Siento una antiquísima fascinación por Barcelona, desde antes de la adolescencia. Gracias a la radio: se escuchaban mejor junto al barranco de San Felipe, entre La Vera y La Asomada, las emisoras que venían de allí. Esa es, como he contado aquí, la raíz de mi pasión por el Barça y, por ende, de mi afición irrefrenable al fútbol, que tantas oportunidades me ha dado para ser algo más feliz (¡o más desdichado!) en la vida.

Así que siempre que puedo vuelvo a Barcelona. Una ciudad bellísima; con graves problemas, con soluciones imaginativas; se abrió al mundo desde antiguo, y arrostró las sucesivas crisis y se rehízo en medio de dificultades que ya vio Miguel de Cervantes en su memorable Quijote.

Ahora, como es evidente, vive un momento político difícil de sobrellevar o de entender si no se tiene la mente capaz de concebir que las ideas de los otros no son despreciables sino motivo de discusión y de contraste.

Barcelona, pues, es ahora no sólo símbolo de lo que fue, desde el Quijote a la mejor parte del siglo XX, su apertura a Europa y a América, su liberalidad inteligente, su modernización acelerada; es, también, el centro mismo del procès independentista cuyas circunstancias debo respetar pero cuyos objetivos no comparto en absoluto.

Hay algo más que afecta ahora a Barcelona, gracias a la explosión de su imagen internacional, debida en gran parte a aquellas olimpiadas de 1992 que, por cierto, fueron concebidas y ejecutadas por el ayuntamiento del socialista Maragall en las postrimerías de la Transición que dirigió, desde 1982, Felipe González.

Esa explosión internacional de la imagen de Barcelona ha atraído a millones y millones de turistas, cuya difícil canalización ha convertido al extranjero en un ente sospechoso en la Ciudad Condal.

Esta es una curiosa circunstancia. Los que defienden que entren en España los extranjeros, por otras vías, cuestionan que vengan extranjeros por esta vía del turismo. El turismo es un fenómeno mundial que tiene que ver con los avances de la comunicación aérea o marítima, con las oportunidades de abaratamiento de esos viajes en cualquier medio; Barcelona es un punto de llegada muy propicio, no sólo por la belleza de la ciudad, sino porque a ella se puede llegar por todos los medios de transporte que podemos concebir. Desde el avión y el coche al tren y al barco. ¡Y hasta a pie se puede venir a Barcelona desde cualquier parte del mundo!
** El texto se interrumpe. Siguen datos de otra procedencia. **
-- ==== Sys2Proof/Word.lean ====
section
/-! DEFINITION. The widths of the hardware: bytes, command words and 32-bit operands (00_scope.md R8, R11;
30_encoding.md R90). -/

namespace Sys2Proof

/-- A byte of buffer memory or of the wire. -/
abbrev Byte := BitVec 8

/-- A command word: `WORD` is 16 bits (00_scope.md R8); also the type u16, and the raw bits of an s16. -/
abbrev Word := BitVec 16

/-- A 32-bit operand (u32), and the 32 bits of a result register (10_state.md R22). -/
abbrev DWord := BitVec 32

end Sys2Proof
end

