-- ==== Sys2Proof/Machine/Step.lean ====
section
/-! DEFINITION. The step (70_reset_and_hazards.md R272), and the placing of one instruction where the step fetches. -/

namespace Sys2Proof.Machine

/-- One step: decode the descriptor at `pc` and perform the whole operation (00_scope.md R16, 70_reset_and_hazards.md
R272). The three answers `.fault` are the three ends of a run, in which there is no step (70_reset_and_hazards.md R274). -/
def step (s : State) : Host.Outcome State Fault Refusal :=
  if s.fault then .fault .faulted
  else
    match fetch s with
    | .ok i _ => exec i s
    | .illegal h => illegalHeader h s
    | .truncated => .fault .stuck
    | .noWord => .fault .completed

/-- `s` with the instruction whose bits are the lowest `nbits` bits of `w` (every other bit 0) in the command stream at
`pc`. It stands for the host's choice of `PROG` before a run (70_reset_and_hazards.md R273, R283; log entries 5, 17). -/
def State.withFetchWord (s : State) (nbits w : Nat) : State :=
  { s with prog := placeWords s.prog s.pc (tableWords nbits w) }

end Sys2Proof.Machine
end

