theorem blit_draws_inside (d : Display) (data : List Byte) (x y w h : Int) :
    DrawsInside d (blitDraws d data x y w h) := by
  unfold blitDraws
  split
  · rename_i width height hw hh
    refine draws_inside_ite hw hh fun hin => ?_
    simp only [WindowInside]
    omega
  · exact draws_inside_nil d

theorem run_draws_inside (d : Display) (steep : Bool) (color : Word) (r : Run) :
    DrawsInside d (runDraws d steep color r) := by
  unfold runDraws
  split
  · exact vline_draws_inside d _ _ _ _
  · exact hline_draws_inside d _ _ _ _

/-- Every draw of every drawing operation lies inside the active area. -/
theorem draws_of_inside {s : State} (hw : s.display.width ≠ some 0) (hh : s.display.height ≠ some 0) (i : Instr) :
    DrawsInside s.display (drawsOf s i) := by
  cases i with
  | pixel => exact pixel_draws_inside _ _ _ _
  | hline => exact hline_draws_inside _ _ _ _ _
  | vline => exact vline_draws_inside _ _ _ _ _
  | rect => exact rect_draws_inside _ _ _ _ _ _
  | fillRect => exact fill_rect_draws_inside _ _ _ _ _ _
  | fill => exact fill_draws_inside hw hh _
  | line => exact draws_inside_flat_map fun r => run_draws_inside _ _ _ r
  | blit => exact blit_draws_inside _ _ _ _ _ _
  | _ => exact draws_inside_nil _

/-! ## A settled Display -/

/-- What the invariant says of the Display and the geometry flag of a configured state, the stored rotation index aside. -/
structure Settled (d : Display) (geomValid : Bool) : Prop where
  fields : ConfigFieldsSet d
  order : ∀ c ∈ d.colorOrder, c = orderRGB ∨ c = orderBGR
  table : TableOk d
  flag : geomValid = d.width.isSome
  geometry : geomValid = true → GeomFieldsSet d
  width : d.width ≠ some 0
  height : d.height ≠ some 0
  box : BoxOk d

/-- The stored rotation index is below the stored length. -/
def IndexOk (d : Display) : Prop := ∀ k ∈ d.rotation, ∀ n ∈ d.rotationsLen, k.toNat < n.toNat

theorem settled_of_inv {s : State} (h : Inv s) (hs : s.configured = true) : Settled s.display s.geomValid := by
  obtain ⟨-, hfields, horder, htable, -⟩ := h.config
  obtain ⟨hflag, hgeometry, hwidth, hheight⟩ := h.geom
  exact ⟨hfields hs, horder, htable, hflag, hgeometry, hwidth, hheight, h.box⟩

theorem index_ok_of_inv {s : State} (h : Inv s) (hs : s.fault = false) : IndexOk s.display := by
  obtain ⟨-, -, -, -, hrotation⟩ := h.config
  exact fun k hk n hn => (hrotation k hk n hn).resolve_right (by simp [hs])

theorem rotation_reaches_of_settled {d : Display} {g : Bool} (h : Settled d g) (hi : IndexOk d) : RotationReaches d :=
  rotation_reaches_of_table_ok h.table hi

/-- A settled Display with a geometry is ready to be drawn on. -/
theorem draw_ready_of_settled {d : Display} {g : Bool} (h : Settled d g) (hg : g = true) : DrawReady d := by
  obtain ⟨-, -, -, -, -, -, hoptions, hbounding, -⟩ := h.fields
  exact ⟨h.geometry hg, hoptions, hbounding, h.width, h.height⟩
Sin embargo, hay en Barcelona la fabricación paulatina, pero implacable, de una campaña que alienta al turista, al extranjero, a no venir. Naturalmente no voy a decir que esta sea una expresión de xenofobia, pero se lo parece. Si nos parece fatal el numerus clausus para el extranjero, ¿por qué nos ha de parecer bien el numerus clausus para el turista? ¿Dónde va el turista que quiere venir a Barcelona? ¿Lo mandamos a Teruel, o a La Coruña? ¿Hacemos más caro el desplazamiento, le impedimos la estancia?

Entre nosotros, en Canarias, el turismo fue aumentando a medida que se hicieron hoteles, paquetes de viajes que favorecían el destino del sol y de la playa (y de los montes, y de los jardines). En algún momento, por ejemplo en Lanzarote, la sobreabundancia de coches, de plazas hoteleras, así como el exceso de carreteras, convirtieron la Isla en un monstruo, como el monstruo que son ahora las aglomeraciones en centros turísticos de toda Canarias, especialmente en los sures de las dos islas mayores.

El reto es la planificación de la oferta; Barcelona quiere decirle a los turistas que no vengan. Pero los hoteles existen, las vías de comunicación no se han obturado. Las alternativas no existen, o no se ponen de manifiesto. ¿Cómo le dices a alguien que vive en Kuala Lumpur que a Barcelona no se puede ir?

Los numerus clausus los carga el diablo. Cuidado con el diablo.